After, they lie side by side in the too-small bed. "Wasn't sure you'd want to," Cam says to the ceiling.
John squints at him sideways. "What? Fuck?"
"Yeah," says Cam, shutting his eyes. "You know, now we're," he gestures vaguely, "older." He shoots John a look. "I'm kinda banged up."
John snorts. "Yeah, like I'm in mint condition here." He rolls on his side. "It was weird being a kid again. Pretty hot, yeah, but not, you know, real. This is better." He traces the curve of Cam's jaw with the backs of his fingers. "You should come see the West Coast. Let me know when you get leave; I'll take you surfing."

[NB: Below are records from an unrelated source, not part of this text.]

-- ==== Sys2Proof/Laws/Decode.lean ====
section
/-! SUPPORT. What the fields of an assembled packet are, and that a packet is its fields. -/

namespace Sys2Proof

variable (op : BitVec 4) (ord : BitVec 1) (addr count : BitVec 16)

theorem opField_assemble : opField (assemble op ord addr count) = op := by
  unfold opField assemble
  ext i hi
  simp only [BitVec.getElem_extractLsb', BitVec.getLsbD_append]
  rw [if_neg (by omega), if_neg (by omega), if_neg (by omega), if_neg (by omega)]
  rw [BitVec.getLsbD_eq_getElem (by omega)]
  congr 1
  omega

theorem rsvField_assemble : rsvField (assemble op ord addr count) = 0#3 := by
  unfold rsvField assemble
  ext i hi
  simp only [BitVec.getElem_extractLsb', BitVec.getLsbD_append]
  rw [if_neg (by omega), if_neg (by omega), if_neg (by omega), if_pos (by omega)]
  simp

theorem ordField_assemble : ordField (assemble op ord addr count) = ord := by
  unfold ordField assemble
  ext i hi
  simp only [BitVec.getElem_extractLsb', BitVec.getLsbD_append]
  rw [if_neg (by omega), if_neg (by omega), if_pos (by omega)]
  rw [BitVec.getLsbD_eq_getElem (by omega)]
  congr 1
  omega

theorem addrField_assemble : addrField (assemble op ord addr count) = addr := by
  unfold addrField assemble
  ext i hi
  simp only [BitVec.getElem_extractLsb', BitVec.getLsbD_append]
  rw [if_neg (by omega), if_pos (by omega)]
  rw [BitVec.getLsbD_eq_getElem (by omega)]
  congr 1
  omega

theorem countField_assemble : countField (assemble op ord addr count) = count := by
  unfold countField assemble
  ext i hi
  simp only [BitVec.getElem_extractLsb', BitVec.getLsbD_append]
  rw [if_pos (by omega)]
  rw [BitVec.getLsbD_eq_getElem (by omega)]
  congr 1
  omega

/-- A packet whose reserved bits are zero is assembled from its fields. -/
theorem assemble_fields {p : Packet} (h : rsvField p = 0#3) :
    assemble (opField p) (ordField p) (addrField p) (countField p) = p := by
  rw [assemble, ← h]
  unfold opField rsvField ordField addrField countField
  ext i hi
  simp only [BitVec.getElem_append, BitVec.getElem_extractLsb']
  split_ifs <;> rw [← BitVec.getLsbD_eq_getElem] <;> congr 1 <;> omega

@[simp] theorem orderOfBit_bitOfOrder (o : Order) : orderOfBit (bitOfOrder o) = o := by
  cases o <;> rfl

theorem bitOfOrder_orderOfBit (b : BitVec 1) : bitOfOrder (orderOfBit b) = b := by
  revert b
  decide

/-! ### All that a packet can spell -/

/-- The packet spells the operation: its fields are the ones the operation's row asks for (R57). -/
inductive Spells (p : Packet) : Instr → Prop where
  | encf32 (op : opField p = 1#4) (a : addrField p = 0#16) (c : countField p = 0#16) :
      Spells p (.encf32 (orderOfBit (ordField p)))
  | decf32 (op : opField p = 2#4) (a : addrField p = 0#16) (c : countField p = 0#16) :
      Spells p (.decf32 (orderOfBit (ordField p)))
  | encf64 (op : opField p = 3#4) (a : addrField p = 0#16) (c : countField p = 0#16) :
      Spells p (.encf64 (orderOfBit (ordField p)))
  | decf64 (op : opField p = 4#4) (a : addrField p = 0#16) (c : countField p = 0#16) :
      Spells p (.decf64 (orderOfBit (ordField p)))
  | encu16 (op : opField p = 5#4) (o : ordField p = 0#1) (a : addrField p = 0#16)
      (c : countField p = 0#16) : Spells p .encu16
  | decu16 (op : opField p = 6#4) (o : ordField p = 0#1) (a : addrField p = 0#16)
      (c : countField p = 0#16) : Spells p .decu16
  | unpk (op : opField p = 7#4) (a : addrField p = 0#16) :
      Spells p (.unpk (orderOfBit (ordField p)) (countField p).toNat)
  | wrb (op : opField p = 8#4) (o : ordField p = 0#1) :
      Spells p (.wrb (addrField p).toNat (countField p).toNat)
  | rdr (op : opField p = 9#4) (o : ordField p = 0#1) :
      Spells p (.rdr (addrField p).toNat (countField p).toNat)
  | ctrpub (op : opField p = 10#4) (o : ordField p = 0#1) (a : addrField p = 0#16)
      (c : countField p = 0#16) : Spells p .ctrpub

theorem whenZero_eq_some {b : Bool} {i j : Instr} (h : whenZero b i = some j) :
    b = true ∧ j = i := by
  unfold whenZero at h
  split at h
  · exact ⟨by assumption, (Option.some.inj h).symm⟩
  · cases h

/-- What `decode` answers is what the packet spells, with RSV zero. -/
theorem decode_spells {p : Packet} {i : Instr} (h : decode p = some i) :
    rsvField p = 0#3 ∧ Spells p i := by
  unfold decode at h
  dsimp only at h
  split at h
  · rename_i hr
    refine ⟨hr, ?_⟩
    have hop : ∀ n, (opField p).toNat = n → opField p = BitVec.ofNat 4 n := by
      intro n hn
      rw [← hn, BitVec.ofNat_toNat, BitVec.setWidth_eq]
    split at h
    case h_11 => cases h
    all_goals
      rename_i hn
      have hop := hop _ hn
      obtain ⟨hz, rfl⟩ := whenZero_eq_some h
      simp only [Bool.and_eq_true, beq_iff_eq] at hz
    · exact .encf32 hop hz.1 hz.2
    · exact .decf32 hop hz.1 hz.2
    · exact .encf64 hop hz.1 hz.2
    · exact .decf64 hop hz.1 hz.2
    · exact .encu16 hop hz.1.1 hz.1.2 hz.2
    · exact .decu16 hop hz.1.1 hz.1.2 hz.2
    · exact .unpk hop hz
    · exact .wrb hop hz
    · exact .rdr hop hz
    · exact .ctrpub hop hz.1.1 hz.1.2 hz.2
  · cases h

end Sys2Proof
end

"On these legs?" Cam snorts. "Yeah, no. I'll lie on the beach and enjoy the view, though. Or there's always bodysurfing."
"Mmmm, bodysurfing," murmurs John. "Let's get some practice in now," and he pulls Cam against him for a kiss.
Shadows are lengthening by the time John finally heads back to Atlantis. It's home, where his team is, and there's no reason to stay in Colorado now – Landry's clearly had enough of the two of them. John's packed his duffel and Cam comes to farewell him in the parking lot topside, where a jeep and driver wait to take him to the airport.
"So long, Shep." Cam shakes his hand and then rolls his eyes. "Ah, c'mere." He pulls John into a hug and John goes with it, awkward and grinning. There's some manly back-slapping. "One for the road," says Cam, giving him a final noogie before pushing him toward his ride. Cam's gone when John takes a last look back, before they pull out onto the road..
A few miles later, his mobile buzzes with an email. Remember, hands off McKay's junk.